Monday, August 10, 2009

Heritage lover finds beauty at ground level

Janis Ringuette on Broughton Street in Victoria. Photograph by Deddeda Stemler.

By Tom Hawthorn
Special to The Globe and Mail
August 10, 2009

VICTORIA

At this time of year, the creature turistico fotografo wanders city streets, lens pointed skyward in search of steeples and other heavenly wonders.

They’d be advised to follow the example of Janis Ringuette, a resident who has made it her practice to keep her head down.

Ms. Ringuette, 69, is a retired elementary school teacher with a penchant for enumeration. On her perambulatory inspections, she takes it as her duty to note the historic delights “hidden in plain sight.”

She spotted sidewalk prisms, hitching posts, and mooring rings, all nods to the city’s mercantile beginnings. She noted street names spelled out in ceramic tiles imbedded in the concrete on sidewalks. Out in the street, she dodged traffic to read the cast letters on manhole covers.

She sees these mostly ignored utilitarian features of the streetscape as a neglected tourist attraction.

Come to Victoria. See the majestic Legislature. Smell the roses at Butchart Gardens. Crawl our gutters in search of century-old storm drains.

“It sure seems a missed thing the city could be promoting,” she insists. “But there’s no signs. Nothing.

“I think it adds interest. We can have a bland experience walking down the street. It isn’t necessary.”

Take manhole covers. (Not literally. We’d lose too many tourists.) The oldest to be found are in Oak Bay. On some, a waffle pattern is interrupted by letters reading:

GLENFIELD
& KENNEDY
LIMITED
KILMARNOCK.

Those four words and ampersand are the found poetry telling the story of a venerable hydraulic and sanitary engineering firm whose Scottish foundry cast all manner of iron sewerage works. It is thought these manhole covers, cast in the late 19th Century, came across the oceans as ballast in sailing ships.

The covers have a square-knob pattern, designed to offer a grip for horses’ hooves.
See. With a little imagination, we’re already back in horse-and-buggy days.

Lest wandering the asphalt seem dangerous in a city where an automobile’s turning signal may go unattended for several blocks, if not kilometres, a safer examination can be made at the southeast corner of Douglas and Yates. The sculptor Illarion Gallant’s eccentric bench, named Re:Assemblage, incorporates castoff grates and covers of cast iron. Locals refer to the street furniture as the Burnt Waffles.

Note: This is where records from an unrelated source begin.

-- ==== Sys2Proof/Machine/Domains.lean ====
section
/-! DEFINITION. Bungs and endpoint domains (R24, R25, R241–R247, R266): engaging and releasing, taking a site or a cask
out of service. -/

namespace Sys2Proof.Machine

/-- The answer of a register write. -/
def State.ack (s : State) (who : Who) (st : Status) : State := s.emit (.regAck who st 0)

/-- A register access at the NI that owns it (R221, R600): behind that NI's bung it is answered BUNGED (R25), but for hub
controllers and MGD, which work on the hub while bungs are engaged (DESIGN CHOICE, log 44). -/
def State.atOwner (s : State) (who : Who) (ni : Nat) (f : State → State) : State :=
  if !who.mgmt && s.bunged ni then s.ack who .bunged else f s

/-- A register write by hub controllers or MGD; anyone else is refused. -/
def State.mgmtWrite (s : State) (who : Who) (f : State → State) : State :=
  if who.mgmt then (f s).ack who .ok else s.ack who .refused

/-! ### Critical temperature (R513) -/

/-- A die reaches its critical temperature: counted, and the over-temperature output asserted. -/
def State.dieCritical (s : State) (i : Nat) : State :=
  if s.power.critical.contains i then s
  else
    let s := s.modPow i (fun p => {p with events := satAdd 8191 p.events 1})
    {s with power := {s.power with critical := i :: s.power.critical, overtemp := true}}
/-- A die is below its critical temperature. -/
def State.dieCool (s : State) (i : Nat) : State :=
  {s with power := {s.power with critical := s.power.critical.filter (· ≠ i)}}

/-! ### Bungs -/

/-- The NIs of a domain (R219). -/
def domainNis : Domain → List Nat
  | .site x => (List.range 8).map (niSite x.val)
  | .cask k => (List.range 8).map (fun j => 0x80 + 8 * k.val + j)
  | .ep e => (List.range 4).map (niEp e)
  | .mgd => [niMgd]

/-- A bung engages: what its NI holds on the router side goes out, and every request in its record is answered BUNGED
(R242). -/
def State.bungEngage (s : State) (ni : Nat) : State :=
  let i := s.niOf ni
  if i.eng then s
  else
    let s := s.modNi ni (fun i => {i with eng := true, absorbed := 0, held := [], record := []})
    let s := i.held.foldl (fun s h => s.sendReq ni h.1 h.2.1 h.2.2) s
    (i.record.foldl (fun s u => s.turnAway ni u .bunged) s).bungCount ni i.record.length

/-- The NIs of the hub's own blocks are in the always-on domain: no reset of theirs keeps their bungs engaged (R24,
R244). -/
def niOwn (n : Nat) : Bool := 0xF0 ≤ n
/-- The domain of an NI is powered, out of reset and reports ready (R244). -/
def State.niReady (s : State) (n : Nat) : Bool := niOwn n || (s.niOf n).ready

/-- A bung releases when its domain is ready and `hold` is 0 (R244), and every domain reset with it is ready (R247). -/
def State.bungRelease (s : State) (ni : Nat) : State :=
  let bars := fun (p : List Nat) => p.contains ni && p.any (fun n => !s.niReady n)
  if s.niReady ni && !(s.niOf ni).hold && !s.trellis.parts.any bars then
    (s.modNi ni (fun i => {i with eng := false})).modTrellis (fun t => {t with parts := t.parts.filter (fun p => !p.contains ni)})
  else s

/-- The NI of a domain loses its endpoint: tags and held requests of the endpoint side are gone, waiting route changes
apply, since no earlier request can be answered any more (R234, R240). -/
def State.niDown (s : State) (ni : Nat) : State :=
  let ch := (s.niOf ni).change
  let s := s.modTrellis (fun t => {t with route := ch.foldl (fun r c => tput r (1024 * ni + c.1) c.2) t.route})
  s.modNi ni (fun i => {i with ready := false, tags := [], quar := [], held := [], change := []})

/-- A domain's bungs engage. -/
def State.bungAll (s : State) (d : Domain) : State := (domainNis d).foldl State.bungEngage s
/-- A domain's NIs are down. -/
def State.nisDown (s : State) (d : Domain) : State := (domainNis d).foldl State.niDown s
/-- A domain is powered, out of reset and reports ready (R244). -/
def State.nisReady (s : State) (d : Domain) : State :=
  (domainNis d).foldl (fun s n => s.modNi n (fun i => {i with ready := true})) s
/-- A domain is out of service: nothing but bringing it back makes it ready again (R244). -/
def State.nisUnready (s : State) (d : Domain) : State :=
  (domainNis d).foldl (fun s n => s.modNi n (fun i => {i with ready := false})) s
/-- A domain's bungs, and those of the domains reset with it, release as far as they may. -/
def State.bungFree (s : State) (d : Domain) : State :=
  let ns := domainNis d
  (ns ++ (s.trellis.parts.filter (fun p => p.any ns.contains)).flatten).foldl State.bungRelease s

/-! ### Sites -/

/-- A die as its domain leaves reset: its cluster maps are loaded again from the service records (R55). -/
def Die.afterReset (d : Die) : Die :=
  { cluster := d.cluster.map (fun c => (c.1, { c.2 with
      subEn := c.2.subEn && c.2.retired.getLsbD c.2.subPos.toNat, subst := .idle, testing := none })),
    substRes := if d.substRes = 1 || d.substRes = 2 then 0 else d.substRes, clmapDisc := d.clmapDisc }

/-- Contexts loaded on a site. -/
def State.loadedOn (s : State) (x : Nat) : List Nat :=
  (s.hub.ctx.filter (fun c => match c.2.pos with | some p => p.val / 256 = x | none => false)).map (·.1)

/-- A site's bungs engage, its directory entries are cleared (R241, R266), and the contexts loaded on it are lost with
cause LINK (R308; for the other causes DESIGN CHOICE, log 22). -/
def State.siteCut (s : State) (x : Site) : State :=
  let s := (s.bungAll (.site x)).purgeSite x.val
  (s.loadedOn x.val).foldl (fun s c => s.ctxLose c .link) s

/-- A site's domain enters reset (R246): nothing its die held survives. -/
def State.siteReset (s : State) (x : Site) : State :=
  let s := s.siteCut x
  let s := s.nisDown (.site x)
  let s := s.modDie x.val Die.afterReset
  let s := s.modHub (fun h => { h with
    walks := h.walks.filter (fun w => hartSite w.hart ≠ x.val), cutlb := h.cutlb.filter (fun t => t.1 / 256 ≠ x.val),
    utlb := tdel h.utlb (96 + x.val) })
  let s := s.modGate x.val (fun g => { g with
    st := if g.adm then .admitting else g.st, out := [], into := [], late := [], adm := false, held := false, kept := [], waitIn := [], setting := [] })
  s.modLink x.val (fun l => { l with
    ident := none, idreqs := 0, caprd := none, mod := l.mod.map (fun m => (m.1, {m.2 with st := .idle})) })

/-- A site's domain reset: its bungs release when it has trained (R246). -/
def State.siteDomainReset (s : State) (x : Site) : State :=
  ((s.siteReset x).modLink x.val (fun l => {l with recovering := true, failing := false})).modPow (dieSite x.val) (fun p => {p with reports := 0})

/-- The reset that a module's failure brings, once no context is loaded on the site any more (R308). -/
def State.failureReset (s : State) (x : Site) : State :=
  if (s.linkOf x.val).failing && (s.loadedOn x.val).isEmpty then s.siteDomainReset x else s

/-- A site's domain is powered down. -/
def State.siteOff (s : State) (x : Site) : State :=
  ((s.siteReset x).modGate x.val (fun g => {g with powered := false})).modPow x.val (fun p => {p with reports := 0})

/-- A compute site is fenced until the next bring-up, a class D event (R307, R547). -/
def State.siteFence (s : State) (x : Site) (code : Nat) : State :=
  let s := ((s.siteCut x).nisUnready (.site x)).modLink x.val (fun l => {l with fenced := true})
  let s := if s.isGraft x.val then s.modGate x.val (fun g => {g with fenced := true, adm := false, st := .fenced}) else s
  (s.wear (dieSite x.val) 3).logEvent 3 (dieSite x.val) code x.val 0

/-! ### Casks -/

/-- A cask whose domain was reset or powered down: its contents, its directory and its requests are gone; what its die
keeps for good, its counters and its hub registers stay (R198, R202, R203). -/
def Cask.lose (c : Cask) : Cask :=
  { c with mem := [], poisBase := true, poisFlip := [], health := [], ktag := [], inService := false, filled := false,
           dir := [], txns := [], parked := [], redirs := [], grants := [], rowCorr := [], rowUnc := [], cycle := [], turns := [],
           pc := c.pc.map (fun p => (p.1, {p.2 with queue := [], openRow := [], tg := {}, refreshed := []})) }

/-- A cask's domain enters reset behind its bungs (R246). -/
def State.caskReset (s : State) (k : CaskId) : State :=
  let s := s.bungAll (.cask k)
  (s.nisDown (.cask k)).modCask k.val Cask.lose

/-- A cask fenced and powered down (R200, R513). -/
def State.caskFence (s : State) (k : CaskId) (code : Nat) : State :=
  let s := (s.caskReset k).modCask k.val (fun c => {c with fenced := true})
  (s.wear (dieCask k.val) 3).logEvent 3 (dieCask k.val) code k.val 0

end Sys2Proof.Machine
end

Speaking of horses, the city has but three remaining hitching posts in the city, all on residential streets.

Ms. Ringuette has also found eight mooring rings along the shoreline — one at Ogden Point, two at Clover Point, and five on the Inner Harbour, off Wharf Street, including two that are the only remaining fragments of the original Fort Victoria, built in 1843. The fort’s last original buildings were dismantled 135 years ago, but a stroll along the boardwalk leading to the Red Fish, Blue Fish restaurant offers a view of the rings on which sailing ships loaded with furs once moored.

Early in the past century, street names in ceramic could be found in the sidewalks of every downtown corner. Now, only two can be found downtown, while another 60 are scattered in several neighbourhoods.

The city maintains a stock of replacement letters at the Garbally Works Yard, something of a wonder as the company in Zanesville, Ohio, that manufactured the ceramic tiles went out of business during the Depression. A surplus of some letters — B, C and G — is offset by a shortage of others — only a handful of M and D remain. The stock of A and L has been long since exhausted, making it difficult to repair some sidewalk signs.

Like many residents, Ms. Ringuette chose Victoria as a place to retire. She moved here from Terrace in 1992. Born in Juneau and raised in Seward, Alaska, she grew up hunting moose, a pastime which she says offers no insight on governance, contrary to the statements by a certain former Alaska governor. One of her strogest memories of growing up in Alaska involves running down to the dock with the rest of Seward’s human and canine population to greet the arrival of a steamship. Perhaps it was this lack of entertainment as a child that fuels her dogged pursuit of the city’s hidden treasures.

For many years, she walked on sidewalks speckled by colourful glass squares without ever knowing their purpose. On learning they were sidewalk prisms designed to cast light onto basement storage areas extending beneath sidewalks. Three years ago, she completed her census of the once ubiquitous prisms. She counted 11,155 intact sidewalk prisms in seven downtown locations.

The largest collection can be found at 624 Broughton St., in front of the Yarrow Building.

It is her fond wish that someday the city place an interpretive plaque explaining the prisms, which, over the years, have turned a striking shade of purple from the oxidization of the manganese once used in the manufacture of glass.

She thinks they’d look swell at night if illuminated from below.

“It’s a wonderful heritage feature,” she said, “and we just stomp on it.”